Les spasticités sévères font appel à des traitement plus invasifs qui sont du domaine de la spécialité: radicellotomie sélective, pompe intrarachidienne de baclofène, infiltrations locales de toxinebotulinique...

* Le tremblement est combattu par le clonazépam (Rivotril), l'Atrium ou les beta-bloquants

* La douleur et les dysesthésies sont améliorées par les antalgiquesclassiques, les imipraminiques à hautes doses ou la stimulation électrique transcutanée

* Les manifestations paroxystiques font appel à la carbamazépine (Tégrétol) instituée à doses progressives pour atteindre 600mg/j.
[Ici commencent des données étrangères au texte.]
/-- The key of a slot protects a leaving frame: it is stomped and counted (R235). -/
def State.stompFor (s : State) (p : Nat) (uses : Tx → Bool) : State :=
  let x := s.swPort p
  let n := ((x.tx.filter uses).isSome).toNat + ((x.heldTx.filter uses).isSome).toNat
  let st (t : Tx) : Tx := if uses t then { t with stomp := true } else t
  if n = 0 then s
  else ((s.setSwPort p { x with tx := x.tx.map st, heldTx := x.heldTx.map st }).count p cMACSEC_KEY_ABORT n).count p cCUT_STOMP n

/-- A slot's key is invalidated: its associations are disabled at once, a frame being encrypted is stomped, and one that is
being received for validation is dropped (R235). -/
def State.disableSas (s : State) (slot : Nat) : State :=
  foldS (List.range 24) (fun p s =>
    let hit (a : Sa) : Bool := a.slot == slot && a.enabled
    let sas := (s.swPort p).secy.sas
    let s := s.stompFor p (fun t => !t.stomp && (match t.sa with | some a => a.slot == slot | none => false))
    if sas.any hit then
      let x := s.swPort p
      let s := match x.rx with
        | some r =>
          if !r.dead && (match r.sec with | some (an, sci) => sas.any (fun a => hit a && a.rx && a.an == an && (match sci with | some c => a.sci == c | none => true)) | none => false)
          then (s.setSwPort p { x with rx := some { r with dead := true } }).count p cMACSEC_KEY_ABORT 1 else s
        | none => s
      (s.modSas p (fun a => if hit a then { a with enabled := false } else a)).trig 286
    else s) s

end Sys2Proof.Machine
end

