/-- PFB_ALLOTv_USED. -/
def State.allotUsedWord (s : State) (v : Nat) : Nat :=
  s.rd (F.PFB_ALLOT_USED_DENIED v) * 2 ^ 24 + s.rd (F.PFB_ALLOT_USED_OVER_ALLOT v) * 2 ^ 23 + min (2 ^ 20 - 1) (s.usedH v)

end Sys2Proof.Machine
end

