/-- Write an energy log record and copy the totals (R172, R173). -/
def State.logEnergy (s : State) : State :=
  let r := s.energyRec
  { s with fab.elog := s.fab.elog.set (s.fab.elogSeq % 8192) (r ++ bytesLE 4 (crc32 r)),
           fab.elogSeq := (s.fab.elogSeq + 1) % 2 ^ 32, fab.elogAt := s.now,
           fab.elogBase := s.fab.mDel, fab.elogBaseRet := s.fab.mRet,
           fab.elogStep := false, fab.elogRestored := false, fab.elogPartial := false }

/-- ENERGY_LOG_RECORD: at a multiple of ELOG_INT (R173). -/
def energyLogRecord (t : Nat) (s : State) : State :=
  let s := s.at_ t
  if s.aligned 9 = true ∧ t = s.now ∧ 0 < s.rd F.PFB_GOV_CFG_ELOG_INT ∧ t % sec (s.rd F.PFB_GOV_CFG_ELOG_INT) = 0 ∧ s.fab.elogAt < t then s.logEnergy else s

end Sys2Proof.Machine
end

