-- ==== Sys2Proof/Machine/Cycle.lean ====
section
/-!
DEFINITION. Machine/Cycle.lean: the cycle engine (chapter 06): program images, tasks, images, forces, retained values,
engine states and swaps.
-/
namespace Sys2Proof.Machine

/-! ## Layout of cycle memory (R184) -/

def cycProg (bank : Nat) : Nat := 0x2000000 + 0x100000 * bank
def cycStatus : Nat := 0x2200000
def cycForce (i : Nat) : Nat := 0x2201000 + 16 * i
def cycOut (k : Nat) : Nat := 0x2202000 + 0x400 * k
def cycIn (k : Nat) : Nat := 0x2210000 + 0x2000 * k
def cycData (bank : Nat) : Nat := 0x2240000 + 0xE0000 * bank

/-- The grid interval. -/
def gridNs : Nat := us 250

def State.task (s : State) (k : Nat) : CTask := s.cyc.tasks.get {} k
def State.setTask (s : State) (k : Nat) (x : CTask) : State := { s with cyc.tasks := s.cyc.tasks.set k x }
def State.modTask (s : State) (k : Nat) (f : CTask → CTask) : State := s.setTask k (f (s.task k))

/-- STATE of the engine (R202). -/
def State.eng (s : State) : Nat := s.rd F.CYC_STATE_STATE
/-- The active bank. -/
def State.bank (s : State) : Nat := s.rd F.CYC_STATE_BANK
/-- The engine's replica is aligned (island 5). -/
def State.cycAligned (s : State) : Bool := s.aligned 5
def isCyclic (k : Nat) : Bool := decide (k < 8)

/-- PERIOD or DL in grid intervals, from a configuration word (R189, R191). -/
def cfgSpan (w : Nat) : Nat := bitsOf w 20 12
/-- A task entry is used. -/
def cfgUsed (k w : Nat) : Bool := if isCyclic k then cfgSpan w != 0 else bitsOf w 17 3 != 0
/-- LANE and PRIO of a task. -/
def cfgLane (w : Nat) : Nat := w % 2
def cfgPrio (w : Nat) : Nat := bitsOf w 1 3
/-- OVR_LIMIT of a task. -/
def cfgLimit (k w : Nat) : Nat := if isCyclic k then bitsOf w 4 4 else bitsOf w 4 3

def State.taskCfg (s : State) (k : Nat) : Nat := s.wordN (R.CYC_TASK_CFG k)
def State.taskUsed (s : State) (k : Nat) : Bool := decide (k < 24) && cfgUsed k (s.taskCfg k)
/-- P or DL × 250 µs (R189, R191). -/
def State.taskSpan (s : State) (k : Nat) : Nat := cfgSpan (s.taskCfg k) * gridNs
/-- φ × 250 µs. -/
def State.taskPhase (s : State) (k : Nat) : Nat := bitsOf (s.taskCfg k) 8 12 * gridNs
def State.tstate (s : State) (k : Nat) : Nat := s.rd (F.CYC_TASK_STAT_TSTATE k)
def State.setT (s : State) (k v : Nat) : State := s.wr (F.CYC_TASK_STAT_TSTATE k) v
/-- A task's owner as a holder (R188). -/
def State.taskOwner (s : State) (k : Nat) : Nat := whoOfTarget (s.rd (F.CYC_TASK_OWN_OWNER k))

/-! ## Program images (R186, R187) -/

/-- The header's words are inside the image: offset and size. -/
def inImage (b : List Byte) (off size : Nat) : Bool := decide (off + size ≤ b.length)

def symAt (b : List Byte) (o : Nat) : Sym := { off := leAt b o 4, size := leAt b (o + 4) 4, flags := leAt b (o + 8) 1, hash := leAt b (o + 9) 7 }
def ridAt (b : List Byte) (o : Nat) : Rid :=
  { rid := leAt b o 4, off := leAt b (o + 4) 4, size := leAt b (o + 8) 4, task := leAt b (o + 12) 1, hash := leAt b (o + 13) 3 }

/-- The least common multiple of the periods of the used cyclic tasks, 1 without one (R187). -/
def hyperOf (cfgs : List Nat) : Nat :=
  (List.range 8).foldl (fun h k => let p := cfgSpan (cfgs.getD k 0); if p = 0 then h else Nat.lcm h p) 1

/-- The program that an image holds. -/
def progOf (b : List Byte) : Prog :=
  let cfgs := (List.range 24).map (fun k => leAt b (leAt b 32 4 + 16 * k) 4)
  { id := leAt b 8 8, hyper := hyperOf cfgs, cfgs := cfgs,
    writer := (List.range 608).map (fun x => leAt b (leAt b 36 4 + x) 1),
    syms := (List.range (leAt b 44 4)).map (fun i => symAt b (leAt b 40 4 + 16 * i)),
    rids := (List.range (leAt b 52 4)).map (fun i => ridAt b (leAt b 48 4 + 16 * i)),
    code := slice b (leAt b 16 4) (leAt b 20 4), data := slice b (leAt b 24 4) (leAt b 28 4) }

/-- The header and the tables lie inside the image and the sizes fit their ranges (R186, R187). -/
def headerOk (b : List Byte) : Bool :=
  decide (64 ≤ b.length) && leAt b 0 4 == 0x43594331 && leAt b 4 2 == 1 && leAt b 6 2 == 0 && leAt b 8 8 != 0 &&
  decide (leAt b 20 4 ≤ 0x100000) && inImage b (leAt b 16 4) (leAt b 20 4) &&
  decide (leAt b 28 4 ≤ 0xE0000) && inImage b (leAt b 24 4) (leAt b 28 4) &&
  inImage b (leAt b 32 4) 384 && inImage b (leAt b 36 4) 608 &&
  decide (leAt b 44 4 ≤ 65535) && inImage b (leAt b 40 4) (16 * leAt b 44 4) &&
  decide (leAt b 52 4 ≤ 4096) && inImage b (leAt b 48 4) (16 * leAt b 52 4) &&
  inImage b (leAt b 56 4) (leAt b 60 4) && (leAt b 60 4 == 0 || leAt b 60 4 == 32)

/-- A task entry is valid by the register tables (R187). -/
def taskOk (k w : Nat) : Bool :=
  let n := cfgSpan w
  decide (n ≤ 4000) &&
  (if isCyclic k then (n == 0 || decide (bitsOf w 8 12 < n))
   else
    let kind := bitsOf w 17 3
    let src := bitsOf w 7 10
    (kind == 0 && n == 0) || (n != 0 && ((between 1 3 kind && decide (src < 512)) || (kind == 4 && decide (src < 608)) || (kind == 5 && src == 0))))

/-- Where one object's writer must be (R187): a used task of the object's owner for an engine object, none otherwise. -/
def State.writerOk (s : State) (p : Prog) (x : Nat) : Bool :=
  let k := p.writer.getD x 0xFF
  if s.isTop x && s.driverOf x == 1 then decide (k < 24) && cfgUsed k (p.cfgs.getD k 0) && s.taskOwner k == s.objOwner x
  else k == 0xFF

/-- No two entries of a list are equal. -/
def distinct : List Nat → Bool
  | [] => true
  | a :: l => !l.contains a && distinct l

/-- Σ retained bytes / period is at most 64 MiB/s (R187), in exact integers over the least common multiple of the spans. -/
def rateOk (p : Prog) : Bool :=
  let spans := p.cfgs.map (fun w => max 1 (cfgSpan w))
  let m := spans.foldl Nat.lcm 1
  decide ((p.rids.foldl (fun a r => a + r.size * (m / spans.getD r.task 1)) 0) * 4000 ≤ 67108864 * m)
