-- ==== Sys2Proof/Machine/Gateway.lean ====
section
/-!
DEFINITION. Machine/Gateway.lean: the signal gateway (R336–R350).
-/
namespace Sys2Proof.Machine

/-- ENABLE of a route (R336). -/
def State.routeEn (s : State) (r : Nat) : Bool := s.rdb (F.GWY_ROUTE_ENABLE r)

/-- The gateway runs, and the route acts (R336, R349). -/
def State.routeActs (s : State) (r : Nat) : Bool :=
  s.gwy.running && s.dev != .coppice && (s.route r).defined && s.routeEn r && (s.route r).run

/-! ## Entries of the tables (R340, R345) -/

/-- A route entry of 32 bytes with the template of a level-2 route (R340); its ENABLE is a register of the model. -/
def routeEntry (b tmpl : List Byte) : GRoute :=
  { defined := true, src := leAt b 0 4, dst := leAt b 4 4, level := leAt b 8 1, onChange := bitOf (leAt b 9 1) 1, minGap := leAt b 10 2,
    maxGap := leAt b 12 2, timeout := leAt b 14 2, tmoAct := leAt b 16 1, dlen := leAt b 17 1, dff := leAt b 18 1, pad := leAt b 19 1,
    first := leAt b 20 2, count := leAt b 22 1, tmpl := tmpl }

/-- The length and the reserved bits of a route entry (R340). -/
def routeEntryOk (b : List Byte) : Bool :=
  (b.length == 32) && decide (leAt b 9 1 < 4) && decide (leAt b 18 1 < 4) && (slice b 23 9).all (fun x => x == 0)

/-- A signal entry of 32 bytes (R345). -/
def sigEntry (b : List Byte) : GSig :=
  let sf := leAt b 7 1
  let df := leAt b 11 1
  { src := leAt b 0 4, sstart := leAt b 4 2, slen := leAt b 6 1, smot := bitOf sf 0, ssgn := bitOf sf 1, dstart := leAt b 8 2, dlen := leAt b 10 1,
    dmot := bitOf df 0, dsgn := bitOf df 1, act := bitsOf df 2 2, num := sgn 32 (leAt b 12 4), den := leAt b 16 4, off := sgn 32 (leAt b 20 4),
    lo := sgn 32 (leAt b 24 4), hi := sgn 32 (leAt b 28 4) }

/-- The length and the reserved bits of a signal entry (R345). -/
def sigEntryOk (b : List Byte) : Bool := (b.length == 32) && decide (leAt b 7 1 < 4) && decide (leAt b 11 1 < 16)

/-! ## Signals (R345, R346) -/

/-- The bit positions of a signal in the order get_bits visits them. -/
def sigBits (start mot : Nat) : Nat → List Nat
  | 0 => []
  | n + 1 => start :: sigBits (if mot = 1 then (if start % 8 = 0 then start + 15 else start - 1) else start + 1) mot n

/-- Bit `b` of a PDU. -/
def pduBit (d : List Byte) (b : Nat) : Bool := bitOf (leAt d (b / 8) 1) (b % 8)

/-- get_bits (R346). -/
def getBits (d : List Byte) (start len : Nat) (mot : Bool) : Nat :=
  let ps := sigBits start (b2n mot) len
  (if mot then ps else ps.reverse).foldl (fun v b => 2 * v + b2n (pduBit d b)) 0

/-- A byte string with bit `b` set to `v`. -/
def putBit (d : List Byte) (b : Nat) (v : Bool) : List Byte :=
  d.zipIdx.map (fun p => if p.2 = b / 8 then BitVec.ofNat 8 (if v then setBit p.1.toNat (b % 8) else clrBit p.1.toNat (b % 8)) else p.1)

/-- The inverse of get_bits. -/
def putBits (d : List Byte) (start len : Nat) (mot : Bool) (v : Nat) : List Byte :=
  let ps := sigBits start (b2n mot) len
  (((if mot then ps.reverse else ps).zipIdx).foldl (fun d p => putBit d p.1 (bitOf v p.2)) d)

/-- scale (R346): half away from zero, by C's truncating division. -/
def sigScale (x num : Int) (den : Nat) (off : Int) : Int :=
  let p := x * num
  (if 0 ≤ p then (p + (den / 2 : Nat)).tdiv den else (p - (den / 2 : Nat)).tdiv den) + off

/-- What one signal of an update does: the buffer after it, and whether RANGE and SHORT count (R344, R346). -/
def sigStep (g : GSig) (d buf : List Byte) : List Byte × Nat × Nat :=
  if !(sigBits g.sstart (b2n g.smot) g.slen).all (fun b => decide (b / 8 < d.length)) then (buf, 0, 1)
  else
    let v := getBits d g.sstart g.slen g.smot
    let x : Int := if g.ssgn then sgn g.slen v else v
    let y := sigScale x g.num g.den g.off
    let put (z : Int) : List Byte := putBits buf g.dstart g.dlen g.dmot (unsgn g.dlen z)
    if y < g.lo ∨ g.hi < y then
      ((if g.act = 0 then put (if y < g.lo then g.lo else g.hi) else if g.act = 1 then put (-1) else buf), 1, 0)
    else (put y, 0, 0)

/-- The signals of one update in entry order (R346). -/
def sigSteps (d : List Byte) : List GSig → List Byte × Nat × Nat → List Byte × Nat × Nat
  | [], a => a
  | g :: l, a => let r := sigStep g d a.1; sigSteps d l (r.1, a.2.1 + r.2.1, a.2.2 + r.2.2)

/-- The network I/O island's own clock, which steps of the count do not move (R342). -/
def State.ioClock (s : State) : Nat := s.now + s.gwy.bck - s.gwy.fwd

/-! ## Containers (R348) -/

/-- The payload of a container. -/
def State.contPayload (s : State) (k : GCont) : List Byte :=
  bytesBE 1 0x10 ++ bytesBE 1 k.pdus.length ++ bytesBE 2 k.seq ++ bytesBE 2 (if s.ownNode = 0x7FF then 0xFFFF else s.ownNode) ++ bytesBE 2 0 ++
  k.pdus.flatMap (fun p => bytesBE 2 p.1 ++ bytesBE 1 p.2.length ++ bytesBE 1 0 ++ p.2)

/-- Send a container from I3. -/
def State.sendCont (s : State) (k : Nat) : State :=
  let x := s.gwy.conts.get {} k
  if x.pdus = [] then s
  else
    let b := bytesBE 6 x.mac ++ bytesBE 6 Config.unitMac ++ (if x.vid = 0 then [] else bytesBE 2 0x8100 ++ bytesBE 2 (x.pcp * 8192 + x.vid)) ++
      bytesBE 2 (s.rd ⟨R.GWY_ETYPE, 0, 16⟩) ++ s.contPayload x
    let s := { s with gwy.conts := s.gwy.conts.set k { x with pdus := [], seq := (x.seq + 1) % 2 ^ 16 } }
    s.sendFrom 26 b x.pcp

/-- The payload bytes of an unsent container. -/
def GCont.size (k : GCont) : Nat := 8 + k.pdus.foldl (fun n p => n + 4 + p.2.length) 0

/-- Place a PDU in its container: replaced in place, or added, the container sent first where it would not fit. -/
def State.placePdu (s : State) (k id : Nat) (d : List Byte) : State :=
  let x := s.gwy.conts.get {} k
  if x.pdus.any (fun p => p.1 == id) then
    { s with gwy.conts := s.gwy.conts.set k { x with pdus := x.pdus.map (fun p => if p.1 = id then (id, d) else p) } }
  else
    let s := if x.maxLen < x.size + 4 + d.length ∨ 255 ≤ x.pdus.length then s.sendCont k else s
    let x := s.gwy.conts.get {} k
    { s with gwy.conts := s.gwy.conts.set k { x with firstAt := (if x.pdus = [] then s.ioClock else x.firstAt), pdus := x.pdus ++ [(id, d)] } }

/-! ## Sending (R339, R342, R344) -/

/-- A destination fails (R344): the buffer is kept for the next update or MAX_GAP. -/
def State.dstFail (s : State) (r : Nat) : State :=
  (s.modRoute r (fun x => { x with fails := satAdd x.fails 1 255, last := none })).trig 547

/-- A slot that a request of a transmit object names (R317, R339). -/
def State.slotNamed (s : State) (c k sl : Nat) : Bool :=
  ((s.txst c k == txPENDING || s.txst c k == txACTIVE || s.txst c k == txABORT_PEND) && s.rd (F.CAN_OBJ_STAT_CUR c k) == sl) ||
  (s.rdb (F.CAN_OBJ_STAT_PEND c k) && s.rd (F.CAN_OBJ_STAT_NSLOT c k) == sl)

/-- The send has been made. -/
def State.sendDone (s : State) (r : Nat) (b : List Byte) : State :=
  { s.modRoute r (fun x => { x with pend := false, sendAt := some s.now, sendClk := s.ioClock, last := some b, sends := wrap32 (x.sends + 1) }) with
    gwy.sends := wrap32 (s.gwy.sends + 1) }

/-- The send finds its destination OFF. -/
def State.sendFail (s : State) (r : Nat) : State := (s.modRoute r (fun x => { x with pend := false, sendAt := some s.now, sendClk := s.ioClock })).dstFail r

/-- send(r): hand the buffer to the destination (R339, R342). -/
def State.gwySend (s : State) (r : Nat) : State :=
  let x := s.route r
  match x.buf with
  | none => s.modRoute r (fun x => { x with pend := false })
  | some b =>
    let ty := bitsOf x.dst 28 4
    if ty = 1 then
      let c := bitsOf x.dst 16 4
      let k := bitsOf x.dst 0 9
      if s.rd (F.CAN_STAT_STATE c) = 0 then s.sendFail r
      else
        match (List.range 2).find? (fun sl => !s.slotNamed c k sl) with
        | none => s.modRoute r (fun x => { x with pend := true })
        | some sl =>
          let s := s.canStore c (s.canSlot c k sl) (slotBytes 0 (lenDlc x.dlen) x.dff b)
          let s := if s.rdb (F.CAN_OBJ_ID_EN c k) && s.isTx c k then s.objTxreq c k sl else s
          s.sendDone r b
    else if ty = 2 then
      let c := bitsOf x.dst 16 3
      let i := bitsOf x.dst 0 6
      if !s.rdb (F.LIN_CTL_ENABLE c) then s.sendFail r
      else ((s.setLinData c i b).wrb (F.LIN_BUF_ST_DIRTY c i) true).sendDone r b
    else (s.placePdu (bitsOf x.dst 16 6) (bitsOf x.dst 0 16) b).sendDone r b

/-- on_update of R342, on the island's own clock, after the buffer has its newest value. -/
def State.onUpdate (s : State) (r : Nat) : State :=
  let x := s.route r
  let gap := if bitsOf x.dst 28 4 = 2 then 0 else x.minGap * 100000
  if x.onChange && x.buf == x.last then s
  else if x.pend then s.setRoute r { x with coalesced := wrap32 (x.coalesced + 1) }
  else s.setRoute r { x with pend := true, due := (if x.sendAt.isSome then max s.ioClock (x.sendClk + gap) else s.ioClock) }

/-- The level-1 buffer of a source PDU (R341). -/
def pduBuffer (d : List Byte) (n pad : Nat) : List Byte :=
  (d.take n) ++ List.replicate (n - min n d.length) (BitVec.ofNat 8 pad)

/-- One route's source update (R341, R342, R346, R354). -/
def State.routeUpdate (s : State) (r ep ff : Nat) (d : List Byte) : State :=
  let x := s.route r
  let s := s.setRoute r { x with run := x.runWant, pend := x.pend && x.runWant }
  if !s.routeActs r then s
  else
    let x := s.route r
    let x := { x with updAt := s.now, updClk := s.ioClock, timedOut := false, stopped := false, updates := wrap32 (x.updates + 1) }
    let s := { s with gwy.updates := wrap32 (s.gwy.updates + 1) }
    if x.level = 1 then
      let b := pduBuffer d x.dlen x.pad
      let same := x.buf == some b && x.pdu == d && x.pduFf == ff % 4
      (s.setRoute r { x with buf := some b, pdu := d, pduFf := ff % 4, bufAt := if same then x.bufAt else s.now }).onUpdate r
    else
      let b := x.buf.getD x.tmpl
      let o := sigSteps d ((s.routeSigs x).filter (fun g => g.src == ep)) (b, 0, 0)
      let s := s.setRoute r { x with buf := some o.1, bufAt := (if o.1 = b then x.bufAt else s.now), ranges := satAdd x.ranges o.2.1 255, shorts := satAdd x.shorts o.2.2 255 }
      (if 0 < o.2.1 then s.trig 545 else s).onUpdate r

/-- A source endpoint has a new PDU (R338). -/
def State.gwyUpdate (s : State) (ep ff : Nat) (d : List Byte) : State :=
  foldS (s.routesFrom ep) (fun r s => s.routeUpdate r ep ff d) s

/-- An outcome of a destination object (R339, R344): a failure counts; a send that waited for a slot goes on. -/
def State.gwyOutcome (s : State) (c k outcome : Nat) : State :=
  foldS (s.routesTo (epCan c k)) (fun r s =>
    let s := if outcome = 3 ∨ outcome = 4 then s.dstFail r else s
    if s.routeActs r && (s.route r).pend && decide ((s.route r).due ≤ s.ioClock) then s.gwySend r else s) s

/-- Pending sends of routes whose ENABLE or RUN is 0 are discarded (R344, R354). -/
def State.gwyDiscard (s : State) : State :=
  { s with gwy.routes := { cells := s.gwy.routes.cells.map (fun p => (p.1, if s.routeEn p.1 && p.2.run then p.2 else { p.2 with pend := false })) } }

/-! ## Events -/

/-- GATEWAY_SEND_DUE: a pending send falls due (R342). -/
def gatewaySendDue (t r : Nat) (s : State) : State :=
  let s := s.at_ t
  if s.routeActs r && (s.route r).pend && decide ((s.route r).due ≤ s.ioClock) then s.gwySend r else s

/-- GATEWAY_MAX_GAP_EXPIRY (R342): the buffer is repeated. -/
def gatewayMaxGapExpiry (t r : Nat) (s : State) : State :=
  let s := s.at_ t
  let x := s.route r
  if s.routeActs r && !x.pend && !x.stopped && x.maxGap != 0 && decide ((if x.sendAt.isSome then x.sendClk else s.gwy.loadAt) + ms x.maxGap ≤ s.ioClock) then s.gwySend r else s

/-- GATEWAY_TIMEOUT (R343). -/
def gatewayTimeout (t r : Nat) (s : State) : State :=
  let s := s.at_ t
  let x := s.route r
  if s.routeActs r && x.timeout != 0 && !x.timedOut && decide (max x.updClk s.gwy.loadAt + ms x.timeout ≤ s.ioClock) then
    let x := { x with timedOut := true, timeouts := satAdd x.timeouts 1 255 }
    let s := s.trig 544
    if x.tmoAct = 1 then s.setRoute r { x with pend := false, stopped := true }
    else if x.tmoAct = 2 then
      let b := if x.level = 2 then x.tmpl else List.replicate x.dlen (BitVec.ofNat 8 x.pad)
      (s.setRoute r { x with buf := some b, bufAt := if x.buf = some b then x.bufAt else s.now }).onUpdate r
    else s.setRoute r x
  else s

/-- CONTAINER_SEND_TIMEOUT (R348). -/
def containerSendTimeout (t k : Nat) (s : State) : State :=
  let s := s.at_ t
  let x := s.gwy.conts.get {} k
  if s.gwy.running && s.dev != .coppice && decide (x.firstAt + x.tmo ≤ s.ioClock) then s.sendCont k else s

/-- The entries of a container's payload from an offset, or none where they do not fit (R348). -/
def contEntries (b : List Byte) : Nat → Nat → Option (List (Nat × List Byte))
  | 0, _ => some []
  | n + 1, o =>
    let l := beAt b (o + 2) 1
    if b.length < o + 4 + l ∨ 64 < l then none
    else (contEntries b n (o + 4 + l)).map (fun r => (beAt b o 2, slice b (o + 4) l) :: r)

/-- CONTAINER_RECEIVE: the oldest container that waits is unpacked (R348). -/
def containerReceive (t : Nat) (s : State) : State :=
  let s := s.at_ t
  match s.gwy.waiting with
  | [] => s
  | b :: l =>
    let s := { s with gwy.waiting := l }
    if !s.gwy.running || s.dev == .coppice || beAt b 0 1 != 0x10 || beAt b 1 1 == 0 then s
    else
      match contEntries b (beAt b 1 1) 8 with
      | none => s
      | some es =>
        foldS es (fun e s =>
          if (s.routesFrom (epPdu e.1)).isEmpty then ({ s with gwy.unknown := wrap32 (s.gwy.unknown + 1) }).trig 546
          else s.gwyUpdate (epPdu e.1) 0 e.2) s

end Sys2Proof.Machine
end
N'oublions pas la thermocoagulation en cas de névralgie trigéminale.

Les manifestations urinaires doivent être suivie de près du fait d'un retentissement possible sur les voies urinaires hautes (résidu à l'échographie et ECBU). Les mictions impérieuses sont traitées par les anticholinergiques (Ditropan, Riabal et Probanthine).

Leur contre-indication ou leur intolérance indique la desmopressine (Minirin). En cas de troubles de vidange, l'origine du trouble doit être précisée: on traite l'insuffisance du détrusor par les cholinergiques(Urécholine, Pros-tigmine), l'hyperactivité du sphincter lisse par les alpha-bloquants (Xatral), l'hyperactivité du sphincter strié par le baclofène ou le dantrolène. Il est aussi possible d'utiliser l'autosondage intermittent qui évite la distension vésicale.

d) Les autres mesures

* L'asthénie, l'épilepsie, la dépression et la constipation relève des thérapeutiques propres.

* La kinésithérapie tient une place importante dans le maintien de la fonction motrice et dans la prévention des complications de l'immobilisation prolongée.

* L'amélioration de la conduction nerveuse fait appel aux bains froids réguliers, mais aussi à l'aminopyrine.

* Les vaccinations doivent tenir compte du traitement immunosuppresseur.

* La grossesse ne modifie pas le cours de la maladie. On remarque une diminution du nombre des poussées lors de la grossesse et leur augmentation au décours de l'accouchement.

4) Résultats

Les principales études ont démontré que les glucocorticoides présentent un bénéfice à court terme sur les signes fonctionnels en phase de poussée de sclérose en plaques.

L'azathioprine a une certaine efficacité sur les poussées avec une bonne tolérance habituelle, mais les résultats peuvent demanderplusieurs mois pour se manifester. Elle est inefficace dans les formes progressives. Il n'y a pas de risque cancérigène démontré.

Les résultats des bolus d'Endoxan et de la TBI sont généralement décevants pour une toxicité importante.

L'interféron beta (IFNb) a un effet préventif sur les poussées et sur l'accumulation des lésions dans les formes rémittentes mais pas sur les séquelles. La tolérance du produit est acceptable.

5) Surveillance

La surveillance du traitement par azathioprine oblige à une numération formule plaquette, à un bilan hépatique mensuels. L'hypoplasie médullaire impose un arrêt du traitement qui pourra être repris à posologie plus faible.

La surveillance d'un traitement d'attaque par Endoxan/TBI doit se faire à l'hôpital.

 

CONCLUSION:

La sclérose en plaque est une pathologie chronique aux multiples facettes étiologiques et symptomatiques.

Son diagnostic est actuellement simplifié par les techniques modernes que sont l'Imagerie par résonance magnétique et les potentiels évoqués.

La prise en charge de la sclérose en plaque est de longue durée: si la corticothérapie est indiscutable dans les poussées aiguës, il en est autrement du traitement de fond qui fait encore l'objet de controverse.

Mais l'idée principale est que la sclérose en plaque n'est plus une maladie incurable.